-------- THE RECORDS
/-- Settles O57: the start-up classification takes unclassified dies alone into service; every other command only fences dies, or resets the
whole module. -/
theorem fencedDiesNeverReturnToService : Obligations.FencedDiesNeverReturnToService := by
  intro c s t d ht
  simp only [Dev.fencedDie, Dev.inService, decide_eq_true_eq, decide_eq_false_iff_not, ← Dev.classes_get]
  have of_classifies (h : Classifies s.dev.classes t.dev.classes) :
      (s.dev.classes[d] = .fenced → t.dev.classes[d] ≠ .inService) ∧ (s.dev.classes[d] = .fenced → t.dev.classes[d] = .fenced) :=
    ⟨fun hf => by simp [h.fenced hf], h.fenced⟩
  by_cases hc : ∃ p k u, c = .startupTestDone p k u
  · have h : Classifies s.dev.classes t.dev.classes := by
      obtain ⟨p, k, u, rfl⟩ := hc
      exact execStartupTestDone_classifies p k u s t ht
    exact ⟨(of_classifies h).1, fun hs hi => ⟨h.unclassified hs hi, hc⟩, fun hf hn => absurd ((of_classifies h).2 hf) hn⟩
  · rcases exec_fencesOrWipes c s (fun p k u e => hc ⟨p, k, u, e⟩) t ht with h | h
    · exact ⟨(of_classifies h.classifies).1, fun hs hi => absurd (h.inService hi) hs, fun hf hn => absurd ((of_classifies h.classifies).2 hf) hn⟩
    · have hd : t.dev.classes[d] = .unclassified := (Dev.classes_get _ d).trans (h.cls d)
      exact ⟨by simp [hd], by simp [hd], fun _ _ => ⟨fun e => (Dev.classes_get _ e).trans (h.cls e), h.part⟩⟩

end Sys2Proof.Machine

namespace Sys2Proof.Machine
open Sys2Proof

/-! O8 (R415). Whether a ring set takes a line over or accepts a descriptor depends on the rings, the partitions, the bindings, the power control
and the bridge alone (`SameGate`). What wakes the dies at the exit to Run (EV-CLV-10 out of Repose, the cores' voltage) leaves these alone, since
no power-state entry is under way that an event could abort (R424). So the exit is `Dev.readKept` on a module that shows its ring sets what the
one before showed them, and with one line kept that is `Dev.readLine` of it. -/

/-! ### What leaves a ring set's gate alone -/

/-- `n` shows a ring set all that `m` shows it: what decides the fate of its doorbell line and of its head descriptor (R288 to R290, R415). -/
structure SameGate (m n : Dev) : Prop where
  rings : n.rings = m.rings
  parts : n.parts = m.parts
  binds : n.binds = m.binds
  power : n.power = m.power
  bridge : n.bridgeDown = m.bridgeDown

theorem SameGate.refl (m : Dev) : SameGate m m := ⟨rfl, rfl, rfl, rfl, rfl⟩

theorem SameGate.trans {a b c : Dev} (h : SameGate a b) (k : SameGate b c) : SameGate a c :=
  ⟨k.rings.trans h.rings, k.parts.trans h.parts, k.binds.trans h.binds, k.power.trans h.power, k.bridge.trans h.bridge⟩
----------------
● PROBLEM REQUIREMENTS: Bring together every line in the entries that holds the string "shows".

● REPLY TO THE EXERCISE:
no power-state entry is under way that an event could abort (R424). So the exit is `Dev.readKept` on a module that shows its ring sets what the
/-- `n` shows a ring set all that `m` shows it: what decides the fate of its doorbell line and of its head descriptor (R288 to R290, R415). -/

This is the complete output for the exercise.